1. B100, mengandung biodiesel 100% atau biodiesel murni


2. B20, mengandung biodiesel 20% dan petrodiesel 80%
3. B5, mengandung biodiesel 5% dan petrodiesel 95%

Di Indonesia, Pertamina saat ini menyediakan produk biosolar dengan kandungan 2.5%. Pada
awal peluncuran biosolar nilai biodiesel mencapai B5 atau 5% biodiesel, namun seiring
dengan meningkatnya harga biodiesel dan tidak adanya peningkatan harga jual biosolar,
kandungannya terpaksa diturunkan.

Biodiesel memiliki sifat lubrikasi-diri (self-lubricating) sehingga dapat mengurangi keausan


pada komponen mesin.

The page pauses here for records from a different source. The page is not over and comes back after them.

theorem State.Canonical.retryPending {p n : Nat} (h : s.Canonical) : (s.retryPending p n).Canonical := by
  unfold State.retryPending
  extract_lets _ s0 r s1
  have hs0 : s0.Canonical := h.modSeq
  have hr : r.1.Canonical := by
    refine State.Canonical.foldl_fst hs0 fun t x h => ?_
    extract_lets _ w
    have hw : w.1.Canonical := h.ringFull.fst_of_eq rfl
    split
    · exact h.modSeq
    · split
      · exact hw.modSeq
      · exact hw.ringPut
  have hs1 : s1.Canonical := hr.ringProduced
  exact hs1.freeSeq.ite hs1

theorem State.Canonical.commitTo {p n c' : Nat} (h : s.Canonical) : (s.commitTo p n c').Canonical := h.setKv.incF

theorem State.Canonical.releaseSeq {p n reason : Nat} {es : List RingEntry} (h : s.Canonical) :
    (s.releaseSeq p n reason es).Canonical :=
  h.setKv.ringWrite.freeSeq.ite h.setKv.ringWrite

theorem State.Canonical.useNode {p i : Nat} (h : s.Canonical) : (s.useNode p i).Canonical := h.modKv

theorem State.Canonical.collision {p : Nat} (h : s.Canonical) : (s.collision p).Canonical := h.satF.event

theorem State.Canonical.nodeSlot {p i : Nat} {u : State} (h : s.Canonical) (e : s.nodeSlot p = some (i, u)) : u.Canonical := by
  unfold State.nodeSlot at e
  dsimp only at e
  split at e
  · cases e
    exact h
  · split at e
    · cases e
      exact h.setKv
    · cases e

theorem State.Canonical.publish {p n j : Nat} (h : s.Canonical) : KvKept State.Canonical (s.publish p n j) := by
  unfold State.publish
  extract_lets _ stop
  split_ifs
  · exact h.modSeq
  · refine (s.poolRead_kept ..).bind fun _ _ => ?_
    extract_lets
    split
    · refine (s.poolRead_kept ..).bind fun _ _ => ?_
      split_ifs
      · exact h.useNode.modSeq
      · exact h.collision.modSeq
    · split
      next => exact h.modSeq
      next t e => exact (h.nodeSlot e).setKv.modSeq

theorem State.Canonical.matchBlocks {p ns addr n j : Nat} {node : Option Nat} {blocks : List Nat} (h : s.Canonical) :
    KvKept (fun r => r.1.Canonical) (s.matchBlocks p ns addr n j node blocks) := by
  induction n generalizing s j node blocks with
  | zero => exact h
  | succ n ih =>
    unfold State.matchBlocks
    refine (s.kvRead_kept ..).bind fun _ _ => ?_
    extract_lets
    split
    · exact h
    · refine (s.poolRead_kept ..).bind fun _ _ => ?_
      split_ifs
      · exact ih h.useNode
      · exact h.collision

theorem State.Canonical.admitEntry {p : Nat} {b : List Byte} (h : s.Canonical) :
    KvKept (fun r => r.1.Canonical) (s.admitEntry p b) := by
  unfold State.admitEntry
  extract_lets -underBinder
  split
  · trivial
  · split
    · trivial
    · split
      · trivial
      · split
        · trivial
        · extract_lets -underBinder enter
          have henter : ∀ r, r.1.Canonical → KvKept (fun r => r.1.Canonical) (enter r) := by
            intro r hr
            unfold enter
            extract_lets -underBinder s1 _ _ _ _ _ _ _ fill
            have hs1 : s1.Canonical := hr
            split
            · trivial
            · have hfill : ∀ r, r.1.Canonical → KvKept (fun r => r.1.Canonical) (fill r) := by
                intro r hr
                refine (r.1.kvRead_kept ..).bind fun _ _ => ?_
                refine (State.Canonical.writeTokens hr).bind fun _ ht => ?_
                exact ht.modKv.incF.incF.watermarks
              split
              · exact hfill _ hs1.setKv
              · exact hs1.setKv.reserve.bind hfill
          split
          · split
            · trivial
            · exact henter _ h
          · split
            · split
              · trivial
              · exact henter _ h.useNode
            · split
              · exact h.matchBlocks.bind fun _ hr => henter _ hr
              · exact henter _ h

theorem State.Canonical.scheduleEntry {p : Nat} {b : List Byte} (h : s.Canonical) :
    KvKept (fun r => r.1.Canonical) (s.scheduleEntry p b) := by
  unfold State.scheduleEntry
  extract_lets _ _ _ s1
  have hs1 : s1.Canonical := h.foldl fun _ _ h => h.retryPending
  split
  · trivial
  · split
    · trivial
    · refine KvKept.bind (P := fun r => r.1.Canonical) (KvKept.foldlM hs1 fun t x h => ?_) fun r hr =>
      State.Canonical.watermarks hr
      split
      · exact h
      · extract_lets
        split
        · exact State.Canonical.event h
        · split
          next => exact State.Canonical.event h
          next e => exact (State.Canonical.reserve h).of_error e
          next e => exact (State.Canonical.modKv ((State.Canonical.reserve h).of_ok e)).kvWrite.bind fun _ ht => ht

theorem State.Canonical.advanceEntry {p : Nat} {b : List Byte} (h : s.Canonical) :
    KvKept (fun r => r.1.Canonical) (s.advanceEntry p b) := by
  unfold State.advanceEntry
  extract_lets
  split
  · trivial
  · split
    · trivial
    · split
      · trivial
      · refine h.writeTokens.bind fun s1 h1 => ?_
        refine KvKept.bind (P := State.Canonical) (KvKept.foldlM h1.commitTo.modKv fun t j h => ?_) fun s4 h4 => ?_
        · split
          · exact h.publish
          · exact h
        · exact h4.releaseSeq.ite (h4.releaseSeq.ite h4.ringWrite.modSeq)

theorem State.Canonical.releaseEntry {p : Nat} {b : List Byte} (h : s.Canonical) :
    KvKept (fun r => r.1.Canonical) (s.releaseEntry p b) := by
  unfold State.releaseEntry
  extract_lets
  split
  · exact h.releaseSeq
  · split
    · exact h.modSeq
    · trivial

theorem State.Canonical.swapOut {p n forme : Nat} (h : s.Canonical) : KvKept State.Canonical (s.swapOut p n forme) := by
  unfold State.swapOut
  extract_lets _ s1
  have hs1 : s1.Canonical := h.commitTo
  split
  · exact hs1.event
  · exact hs1.modSeq.modKv

theorem State.Canonical.outAuto {p forme : Nat} (h : s.Canonical) : KvKept (fun r => r.1.Canonical) (s.outAuto p forme) := by
  unfold State.outAuto
  extract_lets _ _ _ _ _ s1 _ r
  have hr : r.1.Canonical := by
    refine State.Canonical.foldl_fst h.setKv fun t n h => ?_
    split
    · exact h
    · have ho := h.swapOut (p := p) (n := n) (forme := forme)
      split
      next e => exact ho.of_ok e
      next e => exact ho.of_error e
      next => exact h
  split
  · split
    · trivial
    · exact h.event
  · exact hr

theorem State.Canonical.outSeqEntry {p forme : Nat} {b : List Byte} (h : s.Canonical) :
    KvKept (fun r => r.1.Canonical) (s.outSeqEntry p forme b) := by
  unfold State.outSeqEntry
  extract_lets
  split
  · trivial
  · split
    · split
      · trivial
      · exact h.event
    · split
      next e => exact (h.swapOut.of_ok e :)
      next => exact h.event

theorem State.Canonical.resumeSeq {p n forme : Nat} (h : s.Canonical) : KvKept State.Canonical (s.resumeSeq p n forme) := by
  unfold State.resumeSeq
  extract_lets
  refine KvKept.bind (P := fun _ => True) (KvKept.foldlM trivial fun t j _ => ?_) fun _ _ => h.setKv.modSeq
  extract_lets
  split
  · split <;> trivial
  · trivial

theorem State.Canonical.inSeqEntry {p forme : Nat} {b : List Byte} (h : s.Canonical) :
    KvKept (fun r => r.1.Canonical) (s.inSeqEntry p forme b) := by
  unfold State.inSeqEntry
  extract_lets
  split
  · trivial
  · exact h.resumeSeq.bind fun _ ht => ht.watermarks

theorem State.Canonical.inAuto {p forme : Nat} (h : s.Canonical) : KvKept (fun r => r.1.Canonical) (s.inAuto p forme) := by
  unfold State.inAuto
  extract_lets _ _ _ r
  have hr : r.1.Canonical := by
    refine State.Canonical.foldl_fst h fun t n h => ?_
    split
    · exact h
    · extract_lets
      split
      · exact h
      · split
        next e => exact (h.resumeSeq.of_ok e :)
        next => exact h
  exact hr.watermarks

theorem State.Canonical.prefixEntry {p op : Nat} {b : List Byte} (h : s.Canonical) :
    KvKept (fun r => r.1.Canonical) (s.prefixEntry p op b) := by
  unfold State.prefixEntry
  extract_lets
  split
  · exact h.matchBlocks.bind fun _ hr => hr
  · exact h
  · split
    · trivial
    · split
      · trivial
      · exact h.setKv
  · exact h.setKv

theorem State.Canonical.budgetEntry {p op : Nat} {b : List Byte} (h : s.Canonical) :
    KvKept (fun r => r.1.Canonical) (s.budgetEntry p op b) := by
  unfold State.budgetEntry
  extract_lets
  split
  · trivial
  · split
    · exact h.modKv
    · exact h.modKv
    · exact h.kvWrite.bind fun _ ht => ht
    · trivial

theorem State.Canonical.applyKv {p : Nat} (h : s.Canonical) : (s.applyKv p).Canonical := by
  unfold State.applyKv
  extract_lets _ _ _ _ _ s2
  have hs2 : s2.Canonical := .mk h
  exact hs2.latch.event.ite h.latch.modKv

/-! ### Machine/Windows.lean -/

theorem State.Canonical.outOfRange {i j : Nat} (h : s.Canonical) : (s.outOfRange i j).Canonical := h.modForme

theorem State.Canonical.writePieces {i : Nat} {w : Acc} {p : Plan} {o : CodeRow} (h : s.Canonical) :
    (s.writePieces i w p o).1.Canonical := by
  unfold State.writePieces
  extract_lets
  refine h.foldl_fst fun t x h => ?_
  split
  · exact h
  · exact h.writeCodes

theorem State.Canonical.gatherTile {i core : Nat} {p : Plan} {tile : Nat} (h : s.Canonical) :
    (s.gatherTile i core p tile).1.Canonical := by
  unfold State.gatherTile
  extract_lets
  refine h.foldl_fst fun t x h => ?_
  split
  · exact h
  · extract_lets
    split
    · exact h.writePieces
    · exact h.outOfRange.writePieces

theorem State.Canonical.scatterOrdered {i : Nat} {w : Acc} {p : Plan} {k j : Nat} {codes : List Nat} (h : s.Canonical) :
    (s.scatterOrdered i w p k j codes).1.Canonical := by
  unfold State.scatterOrdered
  extract_lets _ _ s1
  have hs1 : s1.Canonical := h.modForme
  refine hs1.foldl_fst fun t x h => ?_
  split
  · exact h
  · exact h.writeCodes

theorem State.Canonical.scatterAccum {i : Nat} {x : Forme} {w : Acc} {p : Plan} {k j : Nat} (h : s.Canonical) :
    (s.scatterAccum i x w p k j).1.Canonical := by
  unfold State.scatterAccum
  extract_lets
  refine h.foldl_fst fun t x h => ?_
  split
  · exact h
  · extract_lets _ s1
    have hs1 : s1.Canonical := h.arenaWrite
    split
    · exact hs1
    · exact .mk hs1
    · exact hs1

theorem State.Canonical.scatterTile {i core tile : Nat} {p : Plan} (h : s.Canonical) :
    (s.scatterTile i core p tile).1.Canonical := by
  unfold State.scatterTile
  extract_lets _ _ wrap
  refine h.foldl_fst fun t j h => ?_
  split
  · exact h
  · split
    · exact h.outOfRange
    · split_ifs
      · exact h.scatterAccum
      · exact h.scatterOrdered
      · exact h.writePieces

theorem State.Canonical.performUpdate {u : RedUpdate} (h : s.Canonical) : (s.performUpdate u).Canonical := by
  unfold State.performUpdate
  extract_lets
  split
  · exact h.faultRecord
  · exact h.perform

Namun, biodiesel juga memiliki efek buruk terhadap beberapa
komponen mesin, yang terbuat dari rubber, tembaga, seng, timah atau besi. Mobil produksi
sebelum tahun 1992 umumnya memiliki toleransi yang buruk terhadap penggunaan biodiesel.

Biodiesel juga memiliki angka cetane yang lebih tinggi dari petrodiesel, menurunkan jeda
pengapian (ignition delay), sehingga cocok digunakan untuk mesin diesel kecepatan tinggi
(high speed engine).

Emisi
Biodiesel secara teoritis tidak mengandung sulfur hingga dapat dikategorikan sebagai Ultra-
low sulfur diesel (ULFD) dengan kandungan maksium sulfur 50 ppm (standar emisi EURO
IV). Ditinjau dari segi emisi, pembakaran biodiesel menghasilkan emisi Sulfur dalam jumlah
yang sangat kecil. Namun, seperti layaknya pembakaran bioethanol justru menghasilkan
emisi NOx yang lebih besar dari petrodiesel.

Menurut data EPA (Environmental Protection Agency) pembakaran 1 Liter biodiesel akan
menghasilkan sekitar 2.7 kg gas karbon dioksida.

Efisiensi Mesin
Penemuan mesin diesel diawali dari usaha untuk meningkatkan efisiensi mesin bensin (Otto).
Dengan efisiensi mesin hingga 40%, mesin diesel hampir memiliki efisiensi 100% lebih baik
dari mesin bensin yang rata-rata hanya 15-20%. Selain efisiensi mesin yang lebih tinggi,
densitas energi dari bahan bakar diesel (petrodiesel atau biodiesel) juga lebih tinggi dibanding
bahan bakar bensin. Dari keunggulan tersebut mesin diesel secara umum memiliki fuel
efficiency (jarak tempuh terhadap konsumsi bahan bakar) lebih tinggi dibanding mesin
bensin.

Analisis Energi
Berdasarkan studi yang dilaksanakan oleh US DoE (Departemen Energi Amerika Serikat),
dan USDA (Departemen Agrikultur Amerika Serikat) proses produksi biodiesel berbahan
baku kedelai menghasilkan net energy balance 3.2. Yang berarti dibutuhkan 1 unit energi
untuk menghasilkan 3.2 unit energi biodiesel. National Energy Board bahkan mengklaim
bahwa proses produksi biodiesel menghasilkan net energy balance sekurangnya 4.5. Net
energy balance untuk produksi biodiesel relatif jauh lebih tinggi jika dibandingkan dengan
produksi bioetanol dengan indeks 1.34.

Analisis Karbon Dioksida


Akibat positif dari tingginya net energy balance, maka emisi CO2 total yang dihasilkan dari
proses produksi biodiesel B100 hingga digunakan pada kendaraan mengurangi 78.45% emisi
dibandingkan dengan penggunaan petrodiesel.